The climb to the top of Strútur was not difficult, not even under the weight of several days of supplies, nor the assault of the rain lashing my face. Only a measure of patience would be able to help me work out the easiest route around the mountain’s flank. The enterprise was well worth the effort. From the summit, at almost 1,000 metres altitude, the view was simply breathtaking, even in the premature darkness imposed by a veil of clouds. My gaze reached every glacier, captured all their details. From here a hiker opposes, almost in challenge, the snow-laden peaks of Langjökull. The valley below appeared in all its vastness, flattened under a heavy crust of lava. And there, stretching away in the distance, could be seen the highland route of Kaldidalur, leading towards the southern slopes of Langjökull. “I’ll cross it one day,” I promised myself.
Húsafell
I arrived at my final destination sometime in the afternoon. Húsafell was sleepy, blissful in its enviable location. The huts and campground rest there on the borders of a tender wood – rare in Iceland – and at once close to the glaciers and far away enough to escape their sinister shadows and coldest winds. It was a strange sensation to see this place almost deserted. Húsafell is often swarming, almost to the point of being overwhelmed by human life, as it is an ideal destination for Icelanders’ family holidays and big firms’ leisure trips. But just then only the wind seemed to move. All else was idle. Oh, there were few visitors, as in Hveravellir, I again had the impression that everything was happening in a sort of slow motion; people were whispering rather than talking. No one appeared particularly interested in knowing where I was walking from, why I give myself the displeasure of being a hiker, or where I was headed to. It didn’t really bother me. Despite always being able to enjoy a chat at the end of a backpacking tour, I had grown used to quite a different sense of solidarity in exploring the Icelandic countryside.

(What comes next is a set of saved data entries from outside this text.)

-- ==== Sys2Proof/Proofs/LinkPorts.lean ====
section
/-!
PROOFS. Ports train, go up and down, conflict and stop; rounds, exchanges and census judgements (R534 to R559).
-/

namespace Sys2Proof.Machine

section
variable {q : Port} {s : State} (runs : linksRun s = true)
include runs

/-! ### Training and its end (R534, R536, R537, R543) -/

section
variable (training : (s.link q).state = .training)
include training

/-- A partner out of range, of this device's position or of another serial number is refused. -/
theorem exec_linkUp_conflict {x : Partner} (strange : x.position ≥ 8 ∨ x.position = s.pos
      ∨ ((devOf s x.position).present = true ∧ (devOf s x.position).serial ≠ x.serial)) :
    exec (.linkUp q x) s = next (enterConflict q 3 s) := by
  have refused : (decide (x.position ≥ 8) || decide (x.position = s.pos)
      || ((devOf s x.position).present && (devOf s x.position).serial != x.serial)) = true := by
    simp only [Bool.or_eq_true, decide_eq_true_eq, Bool.and_eq_true, bne_iff_ne]
    rcases strange with far | own | other
    · exact .inl (.inl far)
    · exact .inl (.inr own)
    · exact .inr other
  show execLinkUp q x s = _
  simp only [execLinkUp, training, runs, bne_self_eq_false, Bool.not_true, Bool.or_self, Bool.false_eq_true, ↓reduceIte, refused]

/-- A fitting partner whose delay is covered brings the port up. -/
theorem exec_linkUp_fits {x : Partner} (near : x.position < 8) (apart : x.position ≠ s.pos)
    (known : (devOf s x.position).present = true → (devOf s x.position).serial = x.serial) :
    exec (.linkUp q x) s = next (if x.wire > 1000 * min (s.link q).maxDelay x.maxDelay then enterConflict q 5 s else enterUp q x s) := by
  have fits : (decide (x.position ≥ 8) || decide (x.position = s.pos)
      || ((devOf s x.position).present && (devOf s x.position).serial != x.serial)) = false := by
    rw [decide_eq_false (Nat.not_le.2 near), decide_eq_false apart, Bool.or_self, Bool.false_or]
    exact Bool.and_eq_false_imp.2 fun present => bne_eq_false_iff_eq.2 (known present)
  show execLinkUp q x s = _
  simp only [execLinkUp, training, runs, bne_self_eq_false, Bool.not_true, Bool.or_self, Bool.false_eq_true, ↓reduceIte, fits]
  split <;> rfl

theorem exec_linkTrainingFailed_conflict {r : Nat} (low : 2 ≤ r) (high : r ≤ 5) :
    exec (.linkTrainingFailed q r) s = next (enterConflict q r s) := by
  show execLinkTrainingFailed q r s = _
  simp [execLinkTrainingFailed, training, runs, low, high]

/-- A port without a partner goes on training with reason 1. -/
theorem exec_linkTrainingFailed_alone : exec (.linkTrainingFailed q 1) s = next (s.modLink q fun l => { l with reason := 1 }) := by
  have stays : setLink q .training 1 s = s.modLink q fun l => { l with reason := 1 } := if_pos training
  show execLinkTrainingFailed q 1 s = _
  simp [execLinkTrainingFailed, training, runs, stays]

end

theorem exec_linkConflictRetry (conflict : (s.link q).state = .conflict) :
    exec (.linkConflictRetry q) s = next (setLink q .training (s.link q).reason (reachClk ((s.link q).since + 100 * msNs) s)) := by
  show execLinkConflictRetry q s = _
  simp only [execLinkConflictRetry, conflict, runs, bne_self_eq_false, Bool.not_true, Bool.or_self, Bool.false_eq_true, ↓reduceIte]

/-- UP is left for silence, or when a frame has gone four times more. -/
theorem exec_linkDown {r : Nat} (up : (s.link q).state = .up) (cause : r = 1 ∨ (r = 6 ∧ ∃ u ∈ (s.link q).unacked, 4 ≤ u.replays)) :
    exec (.linkDown q r) s = next (linkDown q r s) := by
  have leaves : (decide (r = 1) || (decide (r = 6) && (s.link q).unacked.any fun u => decide (u.replays ≥ 4))) = true := by
    rcases cause with silent | ⟨replays, u, mem, spent⟩
    · rw [decide_eq_true silent, Bool.true_or]
    · rw [decide_eq_true replays, Bool.true_and, List.any_eq_true.2 ⟨u, mem, decide_eq_true spent⟩, Bool.or_true]
  show execLinkDown q r s = _
  simp only [execLinkDown, up, runs, bne_self_eq_false, Bool.not_true, Bool.or_self, Bool.false_eq_true, ↓reduceIte, leaves]

end

/-! ### The end of a stop bath (R556, R565) -/

/-- The port in its stop bath is disabled: what waits has gone and is acknowledged, or 1 ms has passed. -/
def bathEnded (q : Port) (s : State) : State :=
  let t := if (s.link q).queue = [] ∧ (s.link q).unacked = [] then s else reachClk ((s.link q).since + msNs) s
  linkBathEvent 0x0DF0 q (s.link q).stopBy (setLink q .disabled 7 ((redirect q t).modLink q fun l => { l with partner := none, held := none }))

theorem exec_linkStopBathEnd {q : Port} {s : State} (stopping : (s.link q).state = .stopping) :
    ((s.link q).held = none → exec (.linkStopBathEnd q) s = next (bathEnded q s))
    ∧ (∀ src, (s.link q).held = some src →
      exec (.linkStopBathEnd q) s = next (linkBathEvent 0x0DF1 q src (setLink q .training 0 (bathEnded q s)))) := by
  have drained : ((s.link q).queue.isEmpty && (s.link q).unacked.isEmpty) = true ↔ (s.link q).queue = [] ∧ (s.link q).unacked = [] := by
    rw [Bool.and_eq_true, List.isEmpty_iff, List.isEmpty_iff]
  constructor
  · intro free
    show execLinkStopBathEnd q s = _
    simp only [execLinkStopBathEnd, stopping, free, bne_self_eq_false, Bool.false_eq_true, ↓reduceIte, drained, bathEnded]
  · intro src held
    show execLinkStopBathEnd q s = _
    simp only [execLinkStopBathEnd, stopping, held, bne_self_eq_false, Bool.false_eq_true, ↓reduceIte, drained, bathEnded]

/-! ### Rounds, exchanges and census judgements (R542, R545, R548, R559) -/

theorem exec_discoverRound {s : State} (master : s.isMaster = true) (runs : linksRun s = true) (up : s.linkA.state = .up ∨ s.linkB.state = .up) :
    exec .discoverRound s = next (sendTable (sendFrame .b firstAsk (sendFrame .a firstAsk
      (startRound (endRound (reachClk (s.stack.roundAt + 100 * msNs) s)))))) := by
  have some_ : (s.linkA.state == .up || s.linkB.state == .up) = true := by
    rw [Bool.or_eq_true]
    exact up.imp beq_iff_eq.2 beq_iff_eq.2
  show execDiscoverRound s = _
  simp only [execDiscoverRound, master, runs, some_, Bool.not_true, Bool.or_self, Bool.false_eq_true, ↓reduceIte]

theorem exec_timeExchange {q : Port} {s : State} (upstream : s.stack.upstream = some q) (runs : linksRun s = true) (up : (s.link q).state = .up)
    (t1 t2 t3 t4 : Nat) :
    let fresh := (s.link q).fresh
    let off := exchangeOffset t1 t2 t3 t4
    let t := if fresh then s else reachClk (s.stack.exchanged + 250 * usNs) s
    let t := t.modLink q fun l => { l with offset := off, fresh := false }
    let t := if fresh then stepTo ((t.now : Int) + (500 - off) / 1000).toNat 1 t else t
    exec (.timeExchange t1 t2 t3 t4) s = next (sendFrame q { typ := .time, src := (steer off (judgeOffset off t)).pos, dst := 0, info := 0, data := [] }
      (steer off (judgeOffset off t))) := by
  show execTimeExchange t1 t2 t3 t4 s = _
  simp only [execTimeExchange, upstream, runs, up, bne_self_eq_false, Bool.not_true, Bool.or_self, Bool.false_eq_true, ↓reduceIte]

theorem exec_alignmentTimeout {s : State} (follower : s.isMaster = false) (aligned : s.time.aligned = true) :
    let t := reachClk (s.stack.exchanged + 2 * msNs) s
    exec .alignmentTimeout s = next (setAligned false { t with stack := { t.stack with good := 0 } }) := by
  show execAlignmentTimeout s = _
  simp only [execAlignmentTimeout, follower, aligned, Bool.not_true, Bool.or_self, Bool.false_eq_true, ↓reduceIte]

end Sys2Proof.Machine

open Sys2Proof Sys2Proof.Machine

/-- Settles O54: each row under its conditions takes the branch that acts. -/
theorem linkPortsComplete : Obligations.LinkPortsComplete := by
  refine ⟨fun q x s training runs => ?_, fun q s conflict runs => exec_linkConflictRetry runs conflict,
    fun q r s up runs cause => exec_linkDown runs up cause, fun q s stopping => exec_linkStopBathEnd stopping,
    fun s master runs up => ⟨exec_discoverRound master runs up, rfl, rfl⟩,
    fun t1 t2 t3 t4 q s upstream runs up => exec_timeExchange upstream runs up t1 t2 t3 t4,
    fun s follower aligned => exec_alignmentTimeout follower aligned, fun s => rfl⟩
  exact ⟨exec_linkUp_conflict runs training, exec_linkUp_fits runs training, fun r => exec_linkTrainingFailed_conflict runs training,
    exec_linkTrainingFailed_alone runs training⟩

end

Whatever, I thought. I could at least enjoy my beer. It tasted even better after a beam of sun had cunningly found its way through the clouds and brought some unexpected warmth onto the restaurant’s porch. Nevertheless it was a bittersweet pleasure at that point, imbued with melancholy.
Then I was on my way home, hitchhiking again. I witnessed a glorious sunset over Borgarnes. I saw Snæfellsjökull, the mystical glacier, in the horizon. The fading sun cast pink reflections on the sand, made translucent by the low tide. It felt quite ironic: after one month of travelling as far as possible from Reykjavík and urbanisation, I got to take the best photo of my summer there, in a comfortable spot only 70 km away from home. Yet, while I lit myself a cigarette by the shore, this image remained painfully imprinted on my mind as a last link to a world I was, at least for the moment, going to leave behind. From then on, it would be all a sequence of greasy hamburger smells, bored kids wielding their Coke bottles as weapons, mugs driving sports cars around gas stations.
It was still windy. As darkness fell, the mountains coloured purple. They felt very close as they imposed shapes in the night’s cool air. A few scattered tents interrupted the industrial greenness of my campground. In Iceland, the fair season usually leaves suddenly, without transition, or even warning. One morning I will wake up to storms outside. And I will know that summer has gone. Just like that.